Few people will go through life without experiencing the loss of someone important to them. Death is a part of life; it is inevitable and most people will have to face bereavement at some point in their lives.

Through grieving we learn how to continue to function in spite of our losses. How well we manage this seems to affect our quality of life and how we subsequently relate emotionally to others throughout our lives.

Death today is often still a taboo subject. With improved medical knowledge our expectations are that we, and those close to us, will live well into old age. How painful it is then when a child dies or for children to experience the death of a parent. The family is changed forever.

In a desire not to intrude and also as protection for themselves, relatives and friends may think it is best to say nothing and sidestep the issue. Many bereaved people are ignored by others and quickly learn that to hide their feelings is more acceptable in society and, generally, people then feel more comfortable in their presence. However, it is acknowledging the loss and finding ways of accepting the reality that helps the bereaved to express their painful feelings and allows them to grieve for the person who has died.

Ways of Grieving

There is no right way to grieve.

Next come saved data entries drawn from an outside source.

-- ==== Sys2Proof/Machine/Tab.lean ====
section
/-! DEFINITION. Sparse tables: lists of a number and a value with strictly rising numbers. A table of defaults lists no entry
that equals its default, so that equal tables are equal lists. -/

namespace Sys2Proof.Machine

/-- A sparse table. -/
abbrev Tab (α : Type) := List (Nat × α)

/-- The value listed at a number. -/
def Tab.find {α : Type} : Tab α → Nat → Option α
  | [], _ => none
  | (j, v) :: t, k => if j = k then some v else Tab.find t k

/-- The table with the number listed with this value. -/
def Tab.insert {α : Type} : Tab α → Nat → α → Tab α
  | [], k, v => [(k, v)]
  | (j, w) :: t, k, v =>
    if k < j then (k, v) :: (j, w) :: t else if j = k then (k, v) :: t else (j, w) :: Tab.insert t k v

/-- The table without the number. -/
def Tab.erase {α : Type} : Tab α → Nat → Tab α
  | [], _ => []
  | (j, w) :: t, k => if j = k then Tab.erase t k else (j, w) :: Tab.erase t k

/-- Reading with a default. -/
def Tab.get {α : Type} (d : α) (t : Tab α) (k : Nat) : α := (Tab.find t k).getD d

/-- Writing with a default: a value equal to the default is not listed. -/
def Tab.put {α : Type} [DecidableEq α] (d : α) (t : Tab α) (k : Nat) (v : α) : Tab α :=
  if v = d then Tab.erase t k else Tab.insert t k v

/-- The table without the numbers of a range, which then read as the default. -/
def Tab.clear {α : Type} (t : Tab α) (lo n : Nat) : Tab α := t.filter (fun e => decide (e.1 < lo) || decide (lo + n ≤ e.1))

/-- The numbers of the table rise strictly, above a bound. -/
def Tab.rises {α : Type} : Nat → Tab α → Bool
  | _, [] => true
  | lo, (j, _) :: t => decide (lo ≤ j) && Tab.rises (j + 1) t

/-- The canonical form of a table of defaults: rising numbers, and no entry equal to the default. -/
def Tab.wf {α : Type} [DecidableEq α] (d : α) (t : Tab α) : Bool := Tab.rises 0 t && t.all (fun e => decide (e.2 ≠ d))

/-- Writing consecutive values. -/
def Tab.putAll {α : Type} [DecidableEq α] (d : α) : Tab α → Nat → List α → Tab α
  | t, _, [] => t
  | t, k, v :: vs => Tab.putAll d (Tab.put d t k v) (k + 1) vs

/-- Reading consecutive values. -/
def Tab.getAll {α : Type} (d : α) (t : Tab α) (k : Nat) : Nat → List α
  | 0 => []
  | n + 1 => Tab.get d t k :: Tab.getAll d t (k + 1) n

/-- Reading consecutive values in one pass over a table whose numbers are all at least the first. -/
def Tab.readFrom {α : Type} (d : α) : Nat → Tab α → Nat → List α
  | 0, _, _ => []
  | n + 1, [], lo => d :: Tab.readFrom d n [] (lo + 1)
  | n + 1, (j, v) :: t, lo =>
    if j = lo then v :: Tab.readFrom d n t (lo + 1) else d :: Tab.readFrom d n ((j, v) :: t) (lo + 1)

/-- The n values from a number on. -/
def Tab.slice {α : Type} (d : α) (t : Tab α) (lo n : Nat) : List α := Tab.readFrom d n (t.dropWhile (fun e => decide (e.1 < lo))) lo

/-- The table with the values from a number on replaced. -/
def Tab.splice {α : Type} [DecidableEq α] (d : α) (t : Tab α) (lo : Nat) (vs : List α) : Tab α :=
  t.takeWhile (fun e => decide (e.1 < lo))
    ++ (vs.zipIdx.filterMap (fun e => if e.1 = d then none else some (lo + e.2, e.1)))
    ++ t.dropWhile (fun e => decide (e.1 < lo + vs.length))

end Sys2Proof.Machine
end

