/-- What an access does and where its result goes. -/
inductive AccOp where
  | ld (vd : VReg) (width : Width)
  | lds (sd : SReg)
  | st
  | sts
  | atom (op : AOp) (vd : VReg) (width : Width)
  | satom (op : AOp) (sd : SReg) (width : Width)
  | red (op : AOp) (width : Width)
  | stpl
  | ldpl (vd : VReg)
  | fence
  | arrive (sd : SReg) (n : Word32)
  | rwget (sd : SReg)
  | rwset (target : Word32)
  /-- A result already known when the word issued, for scalars (QPOP, QSTAT, QPUSH.try). -/
  | scalars (ws : List (SReg × Word64))
  /-- A result already known when the word issued, for lanes (QPOPB). -/
  | lanes (vd : VReg)
  /-- A QPUSH.try that the management processor has yet to serve: cave, depth and entry (R283, R285). -/
  | tryPush (sd : SReg) (cave depth : Nat) (words : List Word64)
  deriving DecidableEq, Repr

/-- An access of a CP in its memory pipeline (R23, R217, R333). -/
structure Access where
  serial : Nat
  word : Word64
  op : AccOp
  scope : Scope
  order : MOrder
  ticket : Bool
  items : List Item
  performed : Bool
  complete : Bool
  /-- The mode register at issue (R226) and the flags its floating atomics raised (R227). -/
  mode : Word64
  flags : BitVec 6
  /-- The majority writes it has sent (R245). -/
  majWait : List Nat
  /-- A data cause of a CP-level word, not yet taken (R221). -/
  fault : Option LaneCause
  deriving DecidableEq, Repr

/-- The descriptor of a copy (R232) with its rows. -/
structure CopyDesc where
  dst : Word64
  src : Word64
  len : Nat
  rows : Nat
  dstW : Bool
  srcW : Bool
  dstStride : Word64
  srcStride : Word64
  cw : Option Nat
  deriving DecidableEq, Repr

/-- The network operations of R292. -/
inductive NetOp where
  | put | get | arrive
  deriving DecidableEq, Repr

/-- The descriptor of a network operation (R292). -/
structure NetDesc where
  op : NetOp
  peer : Nat
  remote : Word64
  localAddr : Word64
  len : Nat
  window : Bool
  cw : Word64
  remoteCw : Word64
  deriving DecidableEq, Repr

/-- One lane of SETLD or SETST: the window offset and the global place, and its bytes once they have been read and not yet written
(R235, R345). -/
structure SetItem where
  lane : Nat
  off : Nat
  addr : Word64
  loc : Loc
  size : Nat
  got : Option (List Byte)
  deriving DecidableEq, Repr

/-- The asynchronous operations of R333. -/
inductive AsyncKind where
  | copy (d : CopyDesc)
  | flush (lo len : Nat) (all : Bool)
  | setTransfer (load : Bool) (items : List SetItem)
  | net (d : NetDesc)
  deriving DecidableEq, Repr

People grieve in many ways. The most important thing is to understand that your grief is natural and your unique way of expressing how you feel having lost someone important in your life.

Try at times to be with someone who will listen to your feelings, for as long as you need. Only you know how you are feeling.

Read more information in our ‘How We Grieve’ Information sheet.

Grandparents

When a child dies, grandparents will be deeply affected not only by the death of their grandchild, but also by their son’s or daughter’s distress. They too will need to grieve. Many grandparents look after grandchildren while parents work, and the child’s death may mean a huge change in their daily life.